Lisa Speer, international oceans programme director at the Natural Resources Defence Council, says “The world’s international waters, or high seas, are a modern-day Wild West, with weak rules and few sheriffs.”

Kristina M. Gjerde, senior high seas policy advisor at the International Union for Conservation of Nature (IUCN), told IPS U.N. member states have the historic opportunity to launch negotiations for a new global agreement to better protect, conserve and sustain the nearly 50 percent of the planet that is found beyond national boundaries.

The U.N. process, initiated at the 2012 Rio+20 summit in Brazil, has extensively explored the scope, parameters and feasibility of a possible new international instrument under the 1994 U.N. Convention on the Law of the Sea (UNCLOS), she added.

“It is clear that by now the vast majority of States are overwhelmingly in support,” Gjerde said.

Though some outstanding issues remain, IUCN is confident that once negotiations are launched, rapid progress can be made toward achieving an effective and equitable agreement, she added.

“With good luck, good will and good faith, negotiations, including a preparatory stage, could be accomplished in as little as two to three years,” Gjerde declared.

At the Rio+20 meeting, member states pledged to launch negotiations for the new treaty by the end of the 69th U.N. General Assembly in September 2015.

In a briefing paper released Monday, Greenpeace called on the 193-member General Assembly to take a “historic decision to develop an agreement under the U.N. Convention on the Law of the Sea (UNCLOS) for the conservation and sustainable use of marine biodiversity beyond the jurisdiction of States.”

Unfortunately a few countries, including the United States, Russia, Canada, Japan and Iceland, have expressed opposition to an agreement going forward.
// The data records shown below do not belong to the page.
/-- Settles O9: the reset state is the initial state of a well-formed configuration. -/
theorem resetStateHasTheInvariant : Obligations.ResetStateHasTheInvariant := by
  unfold Obligations.ResetStateHasTheInvariant
  rw [reset_eq_initialState]
  exact initialState_instanceInv resetConfig_wf ⟨Memory.nil_wf, nofun⟩ ⟨Memory.nil_wf, nofun⟩

/-! ## How construction ends -/

/-- Settles O15: the checks one by one, and past them the instance of `Constructs`. -/
theorem constructionEndsAsItsChecksSay : Obligations.ConstructionEndsAsItsChecksSay := by
  unfold Obligations.ConstructionEndsAsItsChecksSay
  refine ⟨rfl, fun registry env c d => ⟨fun hnone => by simp only [construct, hnone], ?_⟩⟩
  intro entry p hentry hp
  refine ⟨fun hprg => ?prgEmpty, fun hprg hempty => ?chrEmpty, fun hprg hchr hdefault => ?checked⟩
  case prgEmpty =>
    rw [construct_of_profile hentry hp]
    exact if_pos hprg
  case chrEmpty =>
    rw [construct_of_profile hentry hp]
    exact constructWith_of_chrStorage_error hprg (chrStorage_of_isEmpty hempty env d) p
  case checked =>
    obtain ⟨chrIsRam, n, m, hstored⟩ := exists_chrStored hchr hdefault d.initChrRam
    constructor
    · intro hfails
      rw [construct_of_profile hentry hp, constructWith_of_stored hprg hstored]
      exact if_pos hfails
    · intro halloc
      refine ⟨_, construct_eq_inserted_iff.mpr (.intro hentry hp hprg hstored halloc), rfl, ?rom, ?ram, ?created, rfl⟩
      -- each declaration is stored in one way
      all_goals
        generalize c.chr = decl at hstored
        intros
        subst decl
        cases hstored
        exact ⟨rfl, rfl, rfl⟩

/-- Settles O17: a canonical store is what its own cells make (`Memory.ofCells_self`). -/
theorem anyRamContentsCanBeDrawn : Obligations.AnyRamContentsCanBeDrawn := by
  unfold Obligations.AnyRamContentsCanBeDrawn
  intro registry env c d s prgRam chrRam h hprgWf hprgWithin hchrWf hchrWithin
  obtain ⟨hentry, hp, hprg, hchr, halloc⟩ := construct_eq_inserted_iff.mp h
  obtain ⟨m, hstored, hdrawn⟩ := hchr.redraw chrRam
  exact ⟨_, construct_eq_inserted_iff.mpr (.intro hentry hp hprg hstored halloc), rfl,
    Memory.ofCells_self hprgWf hprgWithin, fun hram => (hdrawn hram).trans (Memory.ofCells_self hchrWf hchrWithin)⟩

end Sys2Proof.Machine

/-! ## The bus reads and the CHR write -/

namespace Sys2Proof.Machine

/-- The decode diagnostic, by when it is emitted (R130, R282). -/
theorem mismatchDiag_eq (s : State) (store : Store) (wraps : Bool) :
    mismatchDiag s store wraps =
      if wraps = true ∧ s.diagSizeMismatch = false then some (.sizeMismatch store) else none := by
  simp [mismatchDiag]

/-! ### `cpu_read` -/

/-- Below `CPU_WINDOW_LO` a `cpu_read` is out of range (R108, R112). -/
theorem execCpuRead_of_outOfRange {s : State} {a : Addr} (ha : a.toNat < s.cfg.cpuWindowLo.toNat) :
    execCpuRead a s = .next (s.setOutput (.byte openBus) (some (.invalidAddress a))) := by
  rcases cpuRegion_cases s a with ⟨-, e⟩ | ⟨h, -⟩ | ⟨h, -⟩ | ⟨h, -⟩
  · rw [execCpuRead, e]; rfl
  all_goals omega

/-- In 0x6000..0x7FFF a `cpu_read` goes through the guard (R108, R222). -/
theorem execCpuRead_of_prgRam {s : State} {a : Addr} (hlo : s.cfg.cpuWindowLo.toNat ≤ a.toNat) (h1 : 0x6000 ≤ a.toNat)
    (h2 : a.toNat ≤ 0x7FFF) : execCpuRead a s = .next (s.setOutput (.byte (ramRead s a)) none) := by
  rcases cpuRegion_cases s a with ⟨h, -⟩ | ⟨-, h, -⟩ | ⟨-, -, -, e⟩ | ⟨-, h, -⟩
  case inr.inr.inl => rw [execCpuRead, e]; rfl
  all_goals omega

/-- From 0x8000 a `cpu_read` goes through the PRG decode (R108, R127). -/
theorem execCpuRead_of_prgRom {s : State} {a : Addr} (hlo : s.cfg.cpuWindowLo.toNat ≤ a.toNat) (h : 0x8000 ≤ a.toNat) :
    execCpuRead a s = readPrgRom a s := by
  rcases cpuRegion_cases s a with ⟨h, -⟩ | ⟨-, h, -⟩ | ⟨-, -, h, -⟩ | ⟨-, -, e⟩
  case inr.inr.inr => rw [execCpuRead, e]
  all_goals omega

/-- The guard's answer to a CPU read (R221, R222). -/
theorem ramRead_eq (s : State) (a : Addr) :
    ramRead s a = if s.cfg.ramSize = 0 ∨ s.ramEnable = false then 0xFF
      else s.prgRam.read ((a.toNat - 0x6000) % s.cfg.ramSize) := by
  have hguard : ramReadable s = true ↔ ¬ (s.cfg.ramSize = 0 ∨ s.ramEnable = false) := by simp [ramReadable]
  by_cases h : s.cfg.ramSize = 0 ∨ s.ramEnable = false
  · rw [ramRead, if_neg (mt hguard.mp (not_not.mpr h)), if_pos h]; rfl
  · rw [ramRead, if_pos (hguard.mpr h), if_neg h]; rfl

/-- Settles O26: the region of the address decides; from 0x8000 the window that a tiled layout has answers. -/
theorem cpuReadAnswersByRegion : Obligations.CpuReadAnswersByRegion := by
  unfold Obligations.CpuReadAnswersByRegion
  intro s a
  refine ⟨by simp [encode, mkWord_toNat], execCpuRead_of_outOfRange, fun hlo h1 h2 => ?prgRam,
    fun hlo ha hcfg => ?prgRom⟩
  case prgRam =>
    rw [← ramRead_eq s a]
    exact execCpuRead_of_prgRam hlo h1 h2
  case prgRom =>
    obtain ⟨w, hw⟩ := prgWindow_isSome hcfg.tiled ha
    obtain ⟨hmem, hbase, hend⟩ := findWindow_some hw
    refine ⟨w, hmem, hbase, hend, _, w.wraps_iff s.prgBank s.cfg.prgSize a.toNat, ?_⟩
    rw [← mismatchDiag_eq]
    exact (execCpuRead_of_prgRom hlo ha).trans (readPrgRom_eq hw)

/-! ### The edge hook -/

/-- The engine of a rising edge (R173): the counter is reloaded, or decremented and the interrupt raised where it reaches
0 while enabled. -/
theorem edgeClock_eq (s : State) : edgeClock s = { s with
    irqCounter := counterAfterEdge s true
    irqPending := pendingAfterEdge s true
    irqReload := false } := by
  have hdecrement : s.irqCounter - 1#8 = 0#8 ↔ s.irqCounter = 1#8 := by bv_omega
  unfold edgeClock
  split
  · next hreload => simp [State.setIrqCounter, State.setIrqReload, counterAfterEdge, pendingAfterEdge, hreload]
  · next hreload =>
    rw [Bool.not_eq_true] at hreload
    split
    · next hzero => simp [State.setIrqCounter, counterAfterEdge, pendingAfterEdge, hreload, hzero]
    · next hzero =>
      have hcounter : counterAfterEdge s true = s.irqCounter - 1 := by
        rw [counterAfterEdge, if_neg (by decide), if_neg (by rw [hreload]; simpa using hzero)]
      have hpending : pendingAfterEdge s true = (s.irqPending || (s.irqCounter == 1 && s.irqEnable)) := by
        rw [pendingAfterEdge, hreload, Bool.true_and, Bool.not_false, Bool.true_and]
      have hraises : ((s.setIrqCounter (s.irqCounter - 1)).irqCounter = 0 ∧
          (s.setIrqCounter (s.irqCounter - 1)).irqEnable = true) ↔ (s.irqCounter == 1 && s.irqEnable) = true := by
        simp [hdecrement]
      rw [hcounter, hpending, ← hreload]
      simp only [hraises]
      cases s.irqCounter == 1 && s.irqEnable <;> simp [State.setIrqCounter, State.setIrqPending, raiseIrq]

/-- What the hook does to the engine, and the level it records (R172 to R174). -/
theorem edgeHook_eq (s : State) (a : Addr) : edgeHook s a = { s with
    irqCounter := counterAfterEdge s (isRisingEdge s a)
    irqPending := pendingAfterEdge s (isRisingEdge s a)
    irqReload := s.irqReload && !isRisingEdge s a
    edgePrev := a.getLsbD s.cfg.profile.data.edgeBit } := by
  have hrises : edgeRises s a = isRisingEdge s a := rfl
  rw [edgeHook, hrises]
  cases isRisingEdge s a with
  | false => simp [State.setEdgePrev, edgeLevel, counterAfterEdge, pendingAfterEdge]
  | true => simp [State.setEdgePrev, edgeLevel, edgeClock_eq]

/-! ### `ppu_read` and `ppu_write` -/

theorem ppuInRange_iff (a : Addr) : ppuInRange a = true ↔ a.toNat ≤ 0x1FFF := by simp [ppuInRange]

/-- Above 0x1FFF a `ppu_read` answers without the hook (R110, R174). -/
theorem execPpuRead_of_outOfRange {a : Addr} (h : 0x1FFF < a.toNat) (s : State) :
    execPpuRead a s = .next (s.setOutput (.byte openBus) (some (.invalidAddress a))) :=
  if_neg ((ppuInRange_iff a).not.mpr (Nat.not_le.mpr h))

theorem execPpuRead_of_inRange {a : Addr} (h : a.toNat ≤ 0x1FFF) (s : State) :
    execPpuRead a s = readChr a (edgeHook s a) := if_pos ((ppuInRange_iff a).mpr h)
But this could change, it added.

Norway – previously unconvinced – has now become supportive and calls for the launch of a meaningful implementing agreement for biodiversity in Areas Beyond National Jurisdiction (ABNJ).

For the United States in particular, said Greenpeace, standing against progress towards a U.N. agreement that would provide the framework for establishing a global network of ocean sanctuaries would be at odds with the U.S.’s leadership on ocean issues such as the establishment of marine reserves in EEZ’s (Exclusive Economic Zones) as well as the Arctic, Antarctic and fight against illegal, unregulated and unreported fishing.

The environmental groups say there is overwhelming support for an UNCLOS implementing agreement from countries and regional country groupings across the world, from Southeast Asian nations, to African governments, European and Latin American countries and Small Island Developing States.

Among them are Australia, New Zealand, the African Union, the Caribbean Community (CARICOM), the Group of 77 developing nations plus China, the 28-member European Union, Philippines, Brazil, South Africa, Jamaica, Trinidad and Tobago, Costa Rica, Mexico, Benin, Pakistan, Uruguay, Uganda and many more.

Karen Sack, senior director of The Pew Charitable Trusts international oceans work, said the upcoming decision could signal a new era of international cooperation on the high seas.

“If countries can commit to work together on legal protections for biodiversity on the high seas, we can close existing management gaps and secure a path toward sustainable development and ecosystem recovery,” she added.

According to the environmental group, the high seas is defined as the ocean beyond any country’s exclusive economic zone (EEZ) – amounting to 64 percent of the ocean – and the ocean seabed that lies beyond the continental shelf of any country.

These areas make up nearly 50 percent of the surface of the Earth and include some of the most environmentally important, critically threatened and least protected ecosystems on the planet.

Only an international High Seas Biodiversity Agreement, says the coalition, would address the inadequate, highly fragmented and poorly implemented legal and institutional framework that is currently failing to protect the high seas – and therefore the entire global ocean – from the multiple threats they face in the 21st century.